Born in Pest (the lesser half of Budapest) Schoefft belonged to a family of artists. The street where he was born in 1809 is still known as ‘Képíró Utka’/Artists’ street. At the age of 28 he felt skilled enough to trade his talent abroad, travelling through the Levant, accepting commissions en route until he reached India in 1838. The lure of the iridescent Sikh kingdom of Punjab proved irresistible. In November 1841, Schoefft arrived at the court of Maharaja Sher Singh, the openly anglophile successor of Maharaja Ranjit Singh.

Schoefft completed a number of paintings for Sher Singh, which he left behind in the royal toshakhana or treasury.
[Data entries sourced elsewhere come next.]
@[simp] theorem State.setPage_a (s : State) (v : BitVec 4) : (s.setPage v).a = s.a := rfl
@[simp] theorem State.setPage_x (s : State) (v : BitVec 4) : (s.setPage v).x = s.x := rfl
@[simp] theorem State.setPage_y (s : State) (v : BitVec 4) : (s.setPage v).y = s.y := rfl
@[simp] theorem State.setPage_sp (s : State) (v : BitVec 4) : (s.setPage v).sp = s.sp := rfl
@[simp] theorem State.setPage_p (s : State) (v : BitVec 4) : (s.setPage v).p = s.p := rfl
@[simp] theorem State.setPage_pc (s : State) (v : BitVec 4) : (s.setPage v).pc = s.pc := rfl
@[simp] theorem State.setPage_cycleTime (s : State) (v : BitVec 4) : (s.setPage v).cycleTime = s.cycleTime := rfl
@[simp] theorem State.setPage_irqPending (s : State) (v : BitVec 4) : (s.setPage v).irqPending = s.irqPending := rfl
@[simp] theorem State.setPage_nmiPending (s : State) (v : BitVec 4) : (s.setPage v).nmiPending = s.nmiPending := rfl
@[simp] theorem State.setPage_bpKind (s : State) (v : BitVec 4) : (s.setPage v).bpKind = s.bpKind := rfl
@[simp] theorem State.setPage_bpAddr (s : State) (v : BitVec 4) : (s.setPage v).bpAddr = s.bpAddr := rfl
@[simp] theorem State.setPage_bpHit (s : State) (v : BitVec 4) : (s.setPage v).bpHit = s.bpHit := rfl
@[simp] theorem State.setPage_currentInstruction (s : State) (v : BitVec 4) : (s.setPage v).currentInstruction = s.currentInstruction := rfl
@[simp] theorem State.setPage_ram (s : State) (v : BitVec 4) : (s.setPage v).ram = s.ram := rfl
@[simp] theorem State.setPage_osRom (s : State) (v : BitVec 4) : (s.setPage v).osRom = s.osRom := rfl
@[simp] theorem State.setPage_pagedRoms (s : State) (v : BitVec 4) : (s.setPage v).pagedRoms = s.pagedRoms := rfl
@[simp] theorem State.setPage_page (s : State) (v : BitVec 4) : (s.setPage v).page = v := rfl
@[simp] theorem State.setPage_sheila (s : State) (v : BitVec 4) : (s.setPage v).sheila = s.sheila := rfl
@[simp] theorem State.setPage_intStatus (s : State) (v : BitVec 4) : (s.setPage v).intStatus = s.intStatus := rfl
@[simp] theorem State.setPage_enableMask (s : State) (v : BitVec 4) : (s.setPage v).enableMask = s.enableMask := rfl
@[simp] theorem State.setPage_scanline (s : State) (v : BitVec 4) : (s.setPage v).scanline = s.scanline := rfl
@[simp] theorem State.setPage_cassetteCounter (s : State) (v : BitVec 4) : (s.setPage v).cassetteCounter = s.cassetteCounter := rfl
@[simp] theorem State.setPage_dataShiftHasData (s : State) (v : BitVec 4) : (s.setPage v).dataShiftHasData = s.dataShiftHasData := rfl
@[simp] theorem State.setPage_keyboard (s : State) (v : BitVec 4) : (s.setPage v).keyboard = s.keyboard := rfl
@[simp] theorem State.setPage_driver (s : State) (v : BitVec 4) : (s.setPage v).driver = s.driver := rfl
@[simp] theorem State.setPage_output (s : State) (v : BitVec 4) : (s.setPage v).output = s.output := rfl
@[simp] theorem State.setPage_tape (s : State) (v : BitVec 4) : (s.setPage v).tape = s.tape := rfl
@[simp] theorem State.setPage_calls (s : State) (v : BitVec 4) : (s.setPage v).calls = s.calls := rfl

@[simp] theorem State.setSheila_a (s : State) (k : Fin 16) (v : Byte) : (s.setSheila k v).a = s.a := rfl
@[simp] theorem State.setSheila_x (s : State) (k : Fin 16) (v : Byte) : (s.setSheila k v).x = s.x := rfl
@[simp] theorem State.setSheila_y (s : State) (k : Fin 16) (v : Byte) : (s.setSheila k v).y = s.y := rfl
@[simp] theorem State.setSheila_sp (s : State) (k : Fin 16) (v : Byte) : (s.setSheila k v).sp = s.sp := rfl
@[simp] theorem State.setSheila_p (s : State) (k : Fin 16) (v : Byte) : (s.setSheila k v).p = s.p := rfl
@[simp] theorem State.setSheila_pc (s : State) (k : Fin 16) (v : Byte) : (s.setSheila k v).pc = s.pc := rfl
@[simp] theorem State.setSheila_cycleTime (s : State) (k : Fin 16) (v : Byte) : (s.setSheila k v).cycleTime = s.cycleTime := rfl
@[simp] theorem State.setSheila_irqPending (s : State) (k : Fin 16) (v : Byte) : (s.setSheila k v).irqPending = s.irqPending := rfl
@[simp] theorem State.setSheila_nmiPending (s : State) (k : Fin 16) (v : Byte) : (s.setSheila k v).nmiPending = s.nmiPending := rfl
@[simp] theorem State.setSheila_bpKind (s : State) (k : Fin 16) (v : Byte) : (s.setSheila k v).bpKind = s.bpKind := rfl
@[simp] theorem State.setSheila_bpAddr (s : State) (k : Fin 16) (v : Byte) : (s.setSheila k v).bpAddr = s.bpAddr := rfl
@[simp] theorem State.setSheila_bpHit (s : State) (k : Fin 16) (v : Byte) : (s.setSheila k v).bpHit = s.bpHit := rfl
@[simp] theorem State.setSheila_currentInstruction (s : State) (k : Fin 16) (v : Byte) : (s.setSheila k v).currentInstruction = s.currentInstruction := rfl
@[simp] theorem State.setSheila_ram (s : State) (k : Fin 16) (v : Byte) : (s.setSheila k v).ram = s.ram := rfl
@[simp] theorem State.setSheila_osRom (s : State) (k : Fin 16) (v : Byte) : (s.setSheila k v).osRom = s.osRom := rfl
@[simp] theorem State.setSheila_pagedRoms (s : State) (k : Fin 16) (v : Byte) : (s.setSheila k v).pagedRoms = s.pagedRoms := rfl
@[simp] theorem State.setSheila_page (s : State) (k : Fin 16) (v : Byte) : (s.setSheila k v).page = s.page := rfl
@[simp] theorem State.setSheila_sheila (s : State) (k : Fin 16) (v : Byte) : (s.setSheila k v).sheila = s.sheila.set k v := rfl
@[simp] theorem State.setSheila_intStatus (s : State) (k : Fin 16) (v : Byte) : (s.setSheila k v).intStatus = s.intStatus := rfl
@[simp] theorem State.setSheila_enableMask (s : State) (k : Fin 16) (v : Byte) : (s.setSheila k v).enableMask = s.enableMask := rfl
@[simp] theorem State.setSheila_scanline (s : State) (k : Fin 16) (v : Byte) : (s.setSheila k v).scanline = s.scanline := rfl
@[simp] theorem State.setSheila_cassetteCounter (s : State) (k : Fin 16) (v : Byte) : (s.setSheila k v).cassetteCounter = s.cassetteCounter := rfl
@[simp] theorem State.setSheila_dataShiftHasData (s : State) (k : Fin 16) (v : Byte) : (s.setSheila k v).dataShiftHasData = s.dataShiftHasData := rfl
@[simp] theorem State.setSheila_keyboard (s : State) (k : Fin 16) (v : Byte) : (s.setSheila k v).keyboard = s.keyboard := rfl
@[simp] theorem State.setSheila_driver (s : State) (k : Fin 16) (v : Byte) : (s.setSheila k v).driver = s.driver := rfl
@[simp] theorem State.setSheila_output (s : State) (k : Fin 16) (v : Byte) : (s.setSheila k v).output = s.output := rfl
@[simp] theorem State.setSheila_tape (s : State) (k : Fin 16) (v : Byte) : (s.setSheila k v).tape = s.tape := rfl
@[simp] theorem State.setSheila_calls (s : State) (k : Fin 16) (v : Byte) : (s.setSheila k v).calls = s.calls := rfl
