@[simp] theorem ulaReadEffect_a (off : Fin 16) (s : State) : (ulaReadEffect off s).a = s.a := by
  unfold ulaReadEffect putStatus updateIrq; split <;> (try split) <;> rfl
@[simp] theorem ulaReadEffect_x (off : Fin 16) (s : State) : (ulaReadEffect off s).x = s.x := by
  unfold ulaReadEffect putStatus updateIrq; split <;> (try split) <;> rfl
@[simp] theorem ulaReadEffect_y (off : Fin 16) (s : State) : (ulaReadEffect off s).y = s.y := by
  unfold ulaReadEffect putStatus updateIrq; split <;> (try split) <;> rfl
@[simp] theorem ulaReadEffect_sp (off : Fin 16) (s : State) : (ulaReadEffect off s).sp = s.sp := by
  unfold ulaReadEffect putStatus updateIrq; split <;> (try split) <;> rfl
@[simp] theorem ulaReadEffect_p (off : Fin 16) (s : State) : (ulaReadEffect off s).p = s.p := by
  unfold ulaReadEffect putStatus updateIrq; split <;> (try split) <;> rfl
@[simp] theorem ulaReadEffect_pc (off : Fin 16) (s : State) : (ulaReadEffect off s).pc = s.pc := by
  unfold ulaReadEffect putStatus updateIrq; split <;> (try split) <;> rfl
@[simp] theorem ulaReadEffect_cycleTime (off : Fin 16) (s : State) : (ulaReadEffect off s).cycleTime = s.cycleTime := by
  unfold ulaReadEffect putStatus updateIrq; split <;> (try split) <;> rfl
@[simp] theorem ulaReadEffect_nmiPending (off : Fin 16) (s : State) : (ulaReadEffect off s).nmiPending = s.nmiPending := by
  unfold ulaReadEffect putStatus updateIrq; split <;> (try split) <;> rfl
@[simp] theorem ulaReadEffect_bpKind (off : Fin 16) (s : State) : (ulaReadEffect off s).bpKind = s.bpKind := by
  unfold ulaReadEffect putStatus updateIrq; split <;> (try split) <;> rfl
@[simp] theorem ulaReadEffect_bpAddr (off : Fin 16) (s : State) : (ulaReadEffect off s).bpAddr = s.bpAddr := by
  unfold ulaReadEffect putStatus updateIrq; split <;> (try split) <;> rfl
@[simp] theorem ulaReadEffect_bpHit (off : Fin 16) (s : State) : (ulaReadEffect off s).bpHit = s.bpHit := by
  unfold ulaReadEffect putStatus updateIrq; split <;> (try split) <;> rfl
@[simp] theorem ulaReadEffect_currentInstruction (off : Fin 16) (s : State) : (ulaReadEffect off s).currentInstruction = s.currentInstruction := by
  unfold ulaReadEffect putStatus updateIrq; split <;> (try split) <;> rfl
@[simp] theorem ulaReadEffect_ram (off : Fin 16) (s : State) : (ulaReadEffect off s).ram = s.ram := by
  unfold ulaReadEffect putStatus updateIrq; split <;> (try split) <;> rfl
@[simp] theorem ulaReadEffect_osRom (off : Fin 16) (s : State) : (ulaReadEffect off s).osRom = s.osRom := by
  unfold ulaReadEffect putStatus updateIrq; split <;> (try split) <;> rfl
@[simp] theorem ulaReadEffect_pagedRoms (off : Fin 16) (s : State) : (ulaReadEffect off s).pagedRoms = s.pagedRoms := by
  unfold ulaReadEffect putStatus updateIrq; split <;> (try split) <;> rfl
@[simp] theorem ulaReadEffect_page (off : Fin 16) (s : State) : (ulaReadEffect off s).page = s.page := by
  unfold ulaReadEffect putStatus updateIrq; split <;> (try split) <;> rfl
@[simp] theorem ulaReadEffect_sheila (off : Fin 16) (s : State) : (ulaReadEffect off s).sheila = s.sheila := by
  unfold ulaReadEffect putStatus updateIrq; split <;> (try split) <;> rfl
@[simp] theorem ulaReadEffect_enableMask (off : Fin 16) (s : State) : (ulaReadEffect off s).enableMask = s.enableMask := by
  unfold ulaReadEffect putStatus updateIrq; split <;> (try split) <;> rfl
@[simp] theorem ulaReadEffect_scanline (off : Fin 16) (s : State) : (ulaReadEffect off s).scanline = s.scanline := by
  unfold ulaReadEffect putStatus updateIrq; split <;> (try split) <;> rfl
@[simp] theorem ulaReadEffect_cassetteCounter (off : Fin 16) (s : State) : (ulaReadEffect off s).cassetteCounter = s.cassetteCounter := by
  unfold ulaReadEffect putStatus updateIrq; split <;> (try split) <;> rfl
@[simp] theorem ulaReadEffect_dataShiftHasData (off : Fin 16) (s : State) : (ulaReadEffect off s).dataShiftHasData = s.dataShiftHasData := by
  unfold ulaReadEffect putStatus updateIrq; split <;> (try split) <;> rfl
@[simp] theorem ulaReadEffect_keyboard (off : Fin 16) (s : State) : (ulaReadEffect off s).keyboard = s.keyboard := by
  unfold ulaReadEffect putStatus updateIrq; split <;> (try split) <;> rfl
@[simp] theorem ulaReadEffect_driver (off : Fin 16) (s : State) : (ulaReadEffect off s).driver = s.driver := by
  unfold ulaReadEffect putStatus updateIrq; split <;> (try split) <;> rfl
@[simp] theorem ulaReadEffect_output (off : Fin 16) (s : State) : (ulaReadEffect off s).output = s.output := by
  unfold ulaReadEffect putStatus updateIrq; split <;> (try split) <;> rfl
@[simp] theorem ulaReadEffect_tape (off : Fin 16) (s : State) : (ulaReadEffect off s).tape = s.tape := by
  unfold ulaReadEffect putStatus updateIrq; split <;> (try split) <;> rfl
@[simp] theorem ulaReadEffect_calls (off : Fin 16) (s : State) : (ulaReadEffect off s).calls = s.calls := by
  unfold ulaReadEffect putStatus updateIrq; split <;> (try split) <;> rfl

@[simp] theorem readEffect_a (a : Word) (s : State) : (readEffect a s).a = s.a := by
  unfold readEffect; split <;> simp
@[simp] theorem readEffect_x (a : Word) (s : State) : (readEffect a s).x = s.x := by
  unfold readEffect; split <;> simp
@[simp] theorem readEffect_y (a : Word) (s : State) : (readEffect a s).y = s.y := by
  unfold readEffect; split <;> simp
@[simp] theorem readEffect_sp (a : Word) (s : State) : (readEffect a s).sp = s.sp := by
  unfold readEffect; split <;> simp
@[simp] theorem readEffect_p (a : Word) (s : State) : (readEffect a s).p = s.p := by
  unfold readEffect; split <;> simp
@[simp] theorem readEffect_pc (a : Word) (s : State) : (readEffect a s).pc = s.pc := by
  unfold readEffect; split <;> simp
@[simp] theorem readEffect_cycleTime (a : Word) (s : State) : (readEffect a s).cycleTime = s.cycleTime := by
  unfold readEffect; split <;> simp
@[simp] theorem readEffect_nmiPending (a : Word) (s : State) : (readEffect a s).nmiPending = s.nmiPending := by
  unfold readEffect; split <;> simp
@[simp] theorem readEffect_bpKind (a : Word) (s : State) : (readEffect a s).bpKind = s.bpKind := by
  unfold readEffect; split <;> simp
@[simp] theorem readEffect_bpAddr (a : Word) (s : State) : (readEffect a s).bpAddr = s.bpAddr := by
  unfold readEffect; split <;> simp
@[simp] theorem readEffect_bpHit (a : Word) (s : State) : (readEffect a s).bpHit = s.bpHit := by
  unfold readEffect; split <;> simp
@[simp] theorem readEffect_currentInstruction (a : Word) (s : State) : (readEffect a s).currentInstruction = s.currentInstruction := by
  unfold readEffect; split <;> simp
@[simp] theorem readEffect_ram (a : Word) (s : State) : (readEffect a s).ram = s.ram := by
  unfold readEffect; split <;> simp
@[simp] theorem readEffect_osRom (a : Word) (s : State) : (readEffect a s).osRom = s.osRom := by
  unfold readEffect; split <;> simp
@[simp] theorem readEffect_pagedRoms (a : Word) (s : State) : (readEffect a s).pagedRoms = s.pagedRoms := by
  unfold readEffect; split <;> simp
@[simp] theorem readEffect_page (a : Word) (s : State) : (readEffect a s).page = s.page := by
  unfold readEffect; split <;> simp
@[simp] theorem readEffect_sheila (a : Word) (s : State) : (readEffect a s).sheila = s.sheila := by
  unfold readEffect; split <;> simp
@[simp] theorem readEffect_enableMask (a : Word) (s : State) : (readEffect a s).enableMask = s.enableMask := by
  unfold readEffect; split <;> simp
@[simp] theorem readEffect_scanline (a : Word) (s : State) : (readEffect a s).scanline = s.scanline := by
  unfold readEffect; split <;> simp
@[simp] theorem readEffect_cassetteCounter (a : Word) (s : State) : (readEffect a s).cassetteCounter = s.cassetteCounter := by
  unfold readEffect; split <;> simp
@[simp] theorem readEffect_dataShiftHasData (a : Word) (s : State) : (readEffect a s).dataShiftHasData = s.dataShiftHasData := by
  unfold readEffect; split <;> simp
@[simp] theorem readEffect_keyboard (a : Word) (s : State) : (readEffect a s).keyboard = s.keyboard := by
  unfold readEffect; split <;> simp
@[simp] theorem readEffect_driver (a : Word) (s : State) : (readEffect a s).driver = s.driver := by
  unfold readEffect; split <;> simp
@[simp] theorem readEffect_output (a : Word) (s : State) : (readEffect a s).output = s.output := by
  unfold readEffect; split <;> simp
@[simp] theorem readEffect_tape (a : Word) (s : State) : (readEffect a s).tape = s.tape := by
  unfold readEffect; split <;> simp
@[simp] theorem readEffect_calls (a : Word) (s : State) : (readEffect a s).calls = s.calls := by
  unfold readEffect; split <;> simp
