-- ==== Sys2Proof/Laws/Ops.lean ====
section
/-! SUPPORT. What each shared operation does, said once: the lemmas that a proof cites instead of unfolding the operation. -/

namespace Sys2Proof.Machine

/-! ## Regions -/

theorem regionOf_ram {a : Word} : regionOf a = .ram ↔ a.toNat < 0x8000 := by
  unfold regionOf
  split
  · simp [*]
  · split
    · simp [*]
    · split <;> simp [*]

theorem regionOf_pagedRom {a : Word} : regionOf a = .pagedRom ↔ 0x8000 ≤ a.toNat ∧ a.toNat < 0xC000 := by
  unfold regionOf
  split
  · simp; omega
  · split
    · simp; omega
    · split <;> simp <;> omega

theorem regionOf_peripheral {a : Word} : regionOf a = .peripheral ↔ 0xFE00 ≤ a.toNat ∧ a.toNat < 0xFF00 := by
  unfold regionOf
  split
  · simp; omega
  · split
    · simp; omega
    · split <;> simp <;> omega

theorem regionOf_osRom {a : Word} :
    regionOf a = .osRom ↔ (0xC000 ≤ a.toNat ∧ a.toNat < 0xFE00) ∨ 0xFF00 ≤ a.toNat := by
  unfold regionOf
  split
  · simp; omega
  · split
    · simp; omega
    · split <;> simp <;> omega

theorem wordOf_toNat (lo hi : Byte) : (wordOf lo hi).toNat = lo.toNat + 256 * hi.toNat := by
  unfold wordOf
  rw [BitVec.toNat_append, Nat.shiftLeft_eq, Nat.mul_comm, Nat.add_comm lo.toNat]
  rw [show (2 ^ 8 * hi.toNat ||| lo.toNat) = 2 ^ 8 * hi.toNat + lo.toNat from
    (Nat.two_pow_add_eq_or_of_lt lo.isLt hi.toNat).symm]
  all_goals omega

theorem stackAddr_toNat (sp : Byte) : (stackAddr sp).toNat = 0x100 + sp.toNat := by
  rw [stackAddr, wordOf_toNat]; simp; omega

theorem zeroPage_toNat (z : Byte) : (zeroPage z).toNat = z.toNat := by
  rw [zeroPage, wordOf_toNat]; simp

@[simp] theorem regionOf_stackAddr (sp : Byte) : regionOf (stackAddr sp) = .ram := by
  rw [regionOf_ram, stackAddr_toNat]; have := sp.isLt; omega

@[simp] theorem regionOf_zeroPage (z : Byte) : regionOf (zeroPage z) = .ram := by
  rw [regionOf_ram, zeroPage_toNat]; have := z.isLt; omega

theorem stackAddr_injective {p q : Byte} (h : stackAddr p = stackAddr q) : p = q := by
  have := congrArg BitVec.toNat h
  rw [stackAddr_toNat, stackAddr_toNat] at this
  exact BitVec.eq_of_toNat_eq (by omega)

theorem QuietRead_of_region {a : Word} (h : regionOf a ≠ .peripheral) : QuietRead a := fun h' => absurd h' h

/-! ## The value of a byte -/

/-- The byte an address reads as depends on the memory, the ULA's registers and the keyboard alone. -/
theorem peek_congr {s t : State} (a : Word) (hr : t.ram = s.ram) (ho : t.osRom = s.osRom)
    (hp : t.pagedRoms = s.pagedRoms) (hg : t.page = s.page) (hk : t.keyboard = s.keyboard)
    (hs : t.sheila = s.sheila) (hi : t.intStatus = s.intStatus) (hm : t.enableMask = s.enableMask) :
    peek t a = peek s a := by
  simp [peek, ramByte, pagedRead, osRomByte, ulaValue, statusValue, pendingEnabled, hr, ho, hp, hg, hk, hs, hi, hm]

/-- Outside the peripheral window the ULA's registers do not matter. -/
theorem peek_congr_of_region {s t : State} (a : Word) (h : regionOf a ≠ .peripheral) (hr : t.ram = s.ram)
    (ho : t.osRom = s.osRom) (hp : t.pagedRoms = s.pagedRoms) (hg : t.page = s.page) (hk : t.keyboard = s.keyboard) :
    peek t a = peek s a := by
  unfold peek
  split <;> simp_all [ramByte, pagedRead, osRomByte]

@[simp] theorem peek_setA (s : State) (v : Byte) (a : Word) : peek (s.setA v) a = peek s a := rfl
@[simp] theorem peek_setX (s : State) (v : Byte) (a : Word) : peek (s.setX v) a = peek s a := rfl
@[simp] theorem peek_setY (s : State) (v : Byte) (a : Word) : peek (s.setY v) a = peek s a := rfl
@[simp] theorem peek_setSp (s : State) (v : Byte) (a : Word) : peek (s.setSp v) a = peek s a := rfl
@[simp] theorem peek_setP (s : State) (v : Byte) (a : Word) : peek (s.setP v) a = peek s a := rfl
@[simp] theorem peek_setPc (s : State) (v : Word) (a : Word) : peek (s.setPc v) a = peek s a := rfl
@[simp] theorem peek_setCycleTime (s : State) (n : Nat) (a : Word) : peek (s.setCycleTime n) a = peek s a := rfl
@[simp] theorem peek_setIrq (s : State) (b : Bool) (a : Word) : peek (s.setIrq b) a = peek s a := rfl
@[simp] theorem peek_setNmi (s : State) (b : Bool) (a : Word) : peek (s.setNmi b) a = peek s a := rfl
@[simp] theorem peek_setBpHit (s : State) (b : Bool) (a : Word) : peek (s.setBpHit b) a = peek s a := rfl
@[simp] theorem peek_setBreakpoint (s : State) (k : BreakpointKind) (v : Word) (a : Word) :
    peek (s.setBreakpoint k v) a = peek s a := rfl
@[simp] theorem peek_setCurrent (s : State) (v : Byte) (a : Word) : peek (s.setCurrent v) a = peek s a := rfl
@[simp] theorem peek_emit (s : State) (e : List OutputEvent) (a : Word) : peek (s.emit e) a = peek s a := rfl
@[simp] theorem peek_charge (n : Nat) (s : State) (a : Word) : peek (charge n s) a = peek s a := rfl

@[simp] theorem peek_setReg (r : Reg) (v : Byte) (s : State) (a : Word) : peek (setReg r v s) a = peek s a := by
  cases r <;> rfl

@[simp] theorem peek_setRegNZ (r : Reg) (v : Byte) (s : State) (a : Word) : peek (setRegNZ r v s) a = peek s a := by
  cases r <;> rfl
Schoefft took away with him sketches of personalities he encountered in Lahore. By the time Schoefft had returned to Europe and was preparing work for an exhibition in Vienna in 1855, his host Sher Singh had been assassinated, most of the Sikh notables decimated, and the dazzling Sikh empire that fired his palette had collapsed.

The paintings have been languishing in an airless chamber.

The show-stopper at Schoefft’s Vienna exhibition was a magnificent panorama titled ‘Der Hof von Lahor’/The Court of Lahore, containing over 100 figures, the placement of each indicative of his role at the Sikh court. Rulers sat with their kin, assassins were linked to their victims, feranghis or foreign mercenaries stood in a separate group, and Sikh, Hindu and Muslim courtiers mingled in a potpourri of interfaith congeniality.

Most of the paintings in the 1855 exhibition that had Indian subjects were acquired for Maharaja Duleep Singh — the last Sikh maharaja deposed by the British and then ‘adopted’ by Queen Victoria.

These paintings finally returned to Lahore when their last Sikh owner Princess Bamba Sutherland (Duleep Singh’s daughter) settled in Model Town, where she died in 1957. The Pakistan government in an act of unusual foresight bought the collection from her legatee, Pir Karim Bukhsh Supra. Since then they have been languishing in the Sikh Gallery of the Lahore Fort, under lock and key, festering in a secure but airless chamber.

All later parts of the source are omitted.